With the final aim of breeding varieties better adapted to future climatic conditions many teams have attempted to elucidate the genetic determinism of phenology, and in particular veraison time, by applying QTL studies, finding regions in the grapevine genome linked to observed variation including a large number of genes [22,23,24,25,26]. An interesting opportunity to summarize available QTL information and refine their genomic location, by comparing individual experiments narrowing down original intervals, comes from QTL meta-analysis [27, 28]. Indeed, QTLs detected in different experiments and located in a given region of a chromosome could possibly represent several estimations of one single shared QTL. This hypothesis can be tested by appropriate statistical tools that indicate the most likely number of ‘real’ QTLs underlying co-located QTLs. The resulting meta-QTLs are expected to better refine the boundaries of the causative genomic intervals by integrating information from different studies. This approach was first applied to study flowering time in maize [29]. Subsequent positional cloning and association mapping analysis revealed two genes in meta-QTL intervals effectively involved in modulating flowering time [30,31,32] confirming meta-analysis as useful tool for predicting candidates and developing markers for breeding. Since then QTL meta-analyses have become popular in the literature to score QTLs of huge breeding potential and towards QTL validation and/or prioritization of candidates. Lately, meta-analysis has been successfully applied in many crops like rice [33], cotton [34], potato [35], soybean [36], bean [37] and many others. However, this approach has so far not been applied in grapevine.

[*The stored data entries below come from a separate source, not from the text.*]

/-- R58: a long sprite is 32 packed bytes that decode to a 128-byte image 8 pixels wide and 16 rows high: after DECB
with LEN = 32, GETPX of column x and row y, y up to 15, completes and returns the pixel of tile y/8, row y mod 8. -/
def Obligations.LongSpriteIsOneImage : Prop :=
  ∀ s : State, s.DecbReady → s.len = 32 → ∃ t, exec .decb s = .next t ∧
    ∀ x y, x < 8 → y < 16 → ∃ u, exec (.getpx x y) t = .next u ∧ u.code = 0 ∧
      u.result.toNat = colourIndex (s.memRead .chr (s.chrBase + 16 * (y / 8) + y % 8))
        (s.memRead .chr (s.chrBase + 16 * (y / 8) + 8 + y % 8)) x

/-! ## Pixel access -/

/-- R131, R130: under its conditions SETPX completes; the byte at PIX_ADDR + Y*8 + X holds all 8 bits of V, every other
byte of either space is as before, RESULT and CODE are 0, and nothing else changes. -/
def Obligations.SetpxStoresPixel : Prop :=
  ∀ (s : State) (x y v : Nat), s.PixelReady x y → ∃ t, exec (.setpx x y v) s = .next t ∧
    t = { s with pix := t.pix, result := 0, code := 0 } ∧
    t.memRead .pix (s.pixBase + pixOffset x y) = BitVec.ofNat 8 v ∧
    (∀ sp a, ¬ (sp = .pix ∧ a = s.pixBase + pixOffset x y) → t.memRead sp a = s.memRead sp a)

/-- R132, R130: under its conditions GETPX completes; RESULT is the byte at PIX_ADDR + Y*8 + X, unmasked and extended
with zeros, CODE is 0, and nothing else changes, no byte of either space among it. -/
def Obligations.GetpxReturnsPixel : Prop :=
  ∀ (s : State) (x y : Nat), s.PixelReady x y → ∃ t, exec (.getpx x y) s = .next t ∧
    t = { s with result := t.result, code := 0 } ∧
    t.result.toNat = (s.memRead .pix (s.pixBase + (y * 8 + x))).toNat ∧
    (∀ sp a, t.memRead sp a = s.memRead sp a)

/-- R133: wherever SETPX(X, Y, V) succeeds, a GETPX(X, Y) issued next, with PIX_ADDR and CAP unchanged, succeeds with
RESULT = V extended with zeros, for all 256 values of V. -/
def Obligations.SetThenGetReturnsValue : Prop :=
  ∀ (s t : State) (x y v : Nat), v < 256 → exec (.setpx x y v) s = .next t → t.code = 0 →
    ∃ u, exec (.getpx x y) t = .next u ∧ u.code = 0 ∧ u.result.toNat = v

/-! ## The palette -/

/-- R140: PINIT completes; every entry of PAL is 0x00FF7F, RESULT and CODE are 0, and nothing else changes. -/
def Obligations.PinitFillsPalette : Prop :=
  ∀ s : State, ∃ t, exec .pinit s = .next t ∧ t = { s with pal := t.pal, result := 0, code := 0 } ∧
    (∀ idx, t.palRead idx = 0x00FF7F#24) ∧ (∀ sp a, t.memRead sp a = s.memRead sp a)

/-- R141, R31: PSET completes for every index; entry IDX mod 4 of PAL holds COLOR, the other three are as before,
RESULT and CODE are 0, and nothing else changes. -/
def Obligations.PsetStoresColour : Prop :=
  ∀ (s : State) (idx : Nat), ∃ t, exec (.pset idx) s = .next t ∧
    t = { s with pal := t.pal, result := 0, code := 0 } ∧
    (∀ j : Fin 4, t.pal[j] = if j.val = idx % 4 then s.color else s.pal[j]) ∧
    (∀ sp a, t.memRead sp a = s.memRead sp a)

/-- R142, R31: PGET completes for every index; RESULT is entry IDX mod 4 of PAL extended with zeros, CODE is 0, and
nothing else changes. -/
def Obligations.PgetReturnsColour : Prop :=
  ∀ (s : State) (idx : Nat), ∃ t, exec (.pget idx) s = .next t ∧
    t = { s with result := t.result, code := 0 } ∧
    (∀ j : Fin 4, j.val = idx % 4 → t.result.toNat = s.pal[j].toNat) ∧
    (∀ sp a, t.memRead sp a = s.memRead sp a)

/-- R143: COLOR = c, then PSET(i), then any transactions that do not write entry i (no PINIT, no PSET to it, and no
reset input), then PGET(j) with j mod 4 = i mod 4: the run completes and RESULT is c[23:0] extended with zeros. -/
def Obligations.PaletteWrapLaw : Prop :=
  ∀ (s : State) (c : Word) (i j : Nat) (between : List HostTxn), i < 256 → j < 256 → j % 4 = i % 4 →
    (∀ t ∈ between, t.Legal s ∧ ¬ t.MayWriteEntry i) →
    ∃ u : State, Host.Core.run Sys2Proof.core (between.length + 3)
        { s with pending := .writeReg 4 0x18 c :: .writeReg 4 0x00 (encode (.pset i)) ::
                   (between ++ [.writeReg 4 0x00 (encode (.pget j))]) } = .next u ∧
      u.code = 0 ∧ u.result.toNat = c.toNat % 2 ^ 24

/-- R32: only PINIT, PSET and the reset input change PAL: a step that changes an entry ran one of them. -/
def Obligations.PaletteWritersAreNamed : Prop :=
  ∀ (s t : State) (idx : Nat), step s = .next t → t.palRead idx ≠ s.palRead idx →
    ∃ acc, s.pending.head? = some acc ∧ acc.MayWriteEntry idx

/-- R144: no codec or pixel command reads PAL: with another palette it does the same to everything else. And no
palette command reads CHR, PIX, CHR_ADDR, PIX_ADDR, LEN or CAP: with others it does the same to everything else. -/
def Obligations.PaletteAndCodecAreSeparate : Prop :=
  (∀ (i : Instr) (s : State) (p : Vector Color 4), (∀ k, i ≠ .pset k) → (∀ k, i ≠ .pget k) → i ≠ .pinit →
    exec i { s with pal := p } = mapNext (fun t => { t with pal := p }) (exec i s)) ∧
  (∀ (i : Instr) (s : State) (m n : Memory) (a b l k : Word), (i = .pinit ∨ ∃ idx, i = .pset idx ∨ i = .pget idx) →
    exec i { s with chr := m, pix := n, chrAddr := a, pixAddr := b, len := l, cap := k } =
      mapNext (fun t => { t with chr := m, pix := n, chrAddr := a, pixAddr := b, len := l, cap := k }) (exec i s))

/-! ## Errors and completion -/

/-- R153, R154, R156, R157: the completion code of every command is the first that applies of IllegalCommand,
InvalidLength, BufferTooSmall, AddressOutOfRange, and 0 where none does. -/
def Obligations.ErrorPriority : Prop :=
  (∀ (w : Word) (s t : State), execute w s = .next t → (∀ i, decode w ≠ .command i) → t.code = 5) ∧
  (∀ s t : State, exec .dect s = .next t → t.code =
    if s.cap.toNat < 64 then 2
    else if s.chrSize < s.chrAddr.toNat + 16 ∨ s.pixSize < s.pixAddr.toNat + 64 then 4 else 0) ∧
  (∀ s t : State, exec .enct s = .next t → t.code =
    if s.cap.toNat < 16 then 2
    else if s.pixSize < s.pixAddr.toNat + 64 ∨ s.chrSize < s.chrAddr.toNat + 16 then 4 else 0) ∧
  (∀ s t : State, exec .decb s = .next t → t.code =
    if s.len.toNat % 16 ≠ 0 then 1 else if s.cap.toNat < s.len.toNat * 4 then 2
    else if s.chrSize < s.chrAddr.toNat + s.len.toNat ∨ s.pixSize < s.pixAddr.toNat + s.len.toNat * 4 then 4
    else 0) ∧
  (∀ s t : State, exec .encb s = .next t → t.code =
    if s.len.toNat % 64 ≠ 0 then 1 else if s.cap.toNat < s.len.toNat / 4 then 2
    else if s.pixSize < s.pixAddr.toNat + s.len.toNat ∨ s.chrSize < s.chrAddr.toNat + s.len.toNat / 4 then 4
    else 0) ∧
  (∀ (i : Instr) (x y v : Nat), (i = .setpx x y v ∨ i = .getpx x y) → ∀ s t : State, exec i s = .next t → t.code =
    if s.cap.toNat ≤ y * 8 + x then 2 else if s.pixSize ≤ s.pixAddr.toNat + (y * 8 + x) then 4 else 0) ∧
  (∀ (i : Instr) (idx : Nat), (i = .pinit ∨ i = .pset idx ∨ i = .pget idx) →
    ∀ s t : State, exec i s = .next t → t.code = 0)

/-- R158: every command word completes, and where the code it leaves is not 0 the state is as before the command but
for STATUS: no byte of CHR or PIX, no entry of PAL, no RESULT and no other register has changed, and ANYERR is 1. -/
def Obligations.ErrorChangesOnlyStatus : Prop :=
  ∀ (w : Word) (s : State), ∃ t, execute w s = .next t ∧
    (t.code ≠ 0 → t = { s with code := t.code, anyErr := true })

/-- R159: a command word that ends with CODE = 0 leaves ANYERR as it was. -/
def Obligations.SuccessLeavesAnyErr : Prop :=
  ∀ (w : Word) (s t : State), execute w s = .next t → t.code = 0 → t.anyErr = s.anyErr

/-- R155: no command ever leaves CODE = 3: no command word does, from any state. -/
def Obligations.AllocationFailureIsNeverRaised : Prop :=
  ∀ (w : Word) (s t : State), execute w s = .next t → t.code ≠ 3

/-- R160: ANYERR stays 1 across any run of steps in which the host neither writes STATUS with bit 4 = 1 nor applies
reset. -/
def Obligations.AnyErrIsSticky : Prop :=
  ∀ (k : Nat) (s u : State), s.anyErr = true → (∀ t ∈ s.pending, ¬ t.MayClearAnyErr) →
    Host.Core.run Sys2Proof.core k s = .next u → u.anyErr = true

/-- R28: a command that ends with CODE = 0 writes RESULT with its rule's value (the pixel byte for GETPX and the colour
for PGET), and a command that ends with CODE ≠ 0 leaves RESULT unchanged; a host write to RESULT is ignored, a host
read returns it, and it is 0 after reset. -/
def Obligations.ResultOfEachCommand : Prop :=
  (∀ (i : Instr) (s t : State), exec i s = .next t → t.code = 0 → t.result.toNat =
    match i with
    | .dect => 64
    | .enct => 16
    | .decb => s.len.toNat * 4
    | .encb => s.len.toNat / 4
    | .getpx x y => (s.memRead .pix (s.pixAddr.toNat + (y * 8 + x))).toNat
    | .pget idx => (s.palRead idx).toNat
    | .setpx _ _ _ => 0
    | .pinit => 0
    | .pset _ => 0) ∧
  (∀ (w : Word) (s t : State), execute w s = .next t → t.code ≠ 0 → t.result = s.result) ∧
  (∀ (s : State) (rest : List HostTxn) (v : Word), s.pending = .writeReg 4 0x1C v :: rest →
    step s = .next { s with pending := rest, reply := .done }) ∧
  (∀ (s : State) (rest : List HostTxn), s.pending = .readReg 4 0x1C :: rest →
    step s = .next { s with pending := rest, reply := .word s.result }) ∧
  State.reset.result = 0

Technological advances and the availability of a high-quality draft of the grapevine genome sequence [38] have encouraged characterizations of berry development at the transcriptomic level [39,40,41,42,43,44,45,46,47,48]. Beside identifying specific transcripts modulated during berry development, these studies revealed that a major transcriptomic shift is associated to the veraison transition [44, 49]. Integrated network analysis of expression data allowed genes to be classified according to their correlation with interaction partners, and to define “switch genes,” likely playing a key role in this major transition [44, 46]. Lately, by detailed analysis of expression profiles in two different varieties, two rapid and successive transitions at the timing of the molecular reprogramming associated to veraison were defined, including positive and negative molecular “biomarkers” [48].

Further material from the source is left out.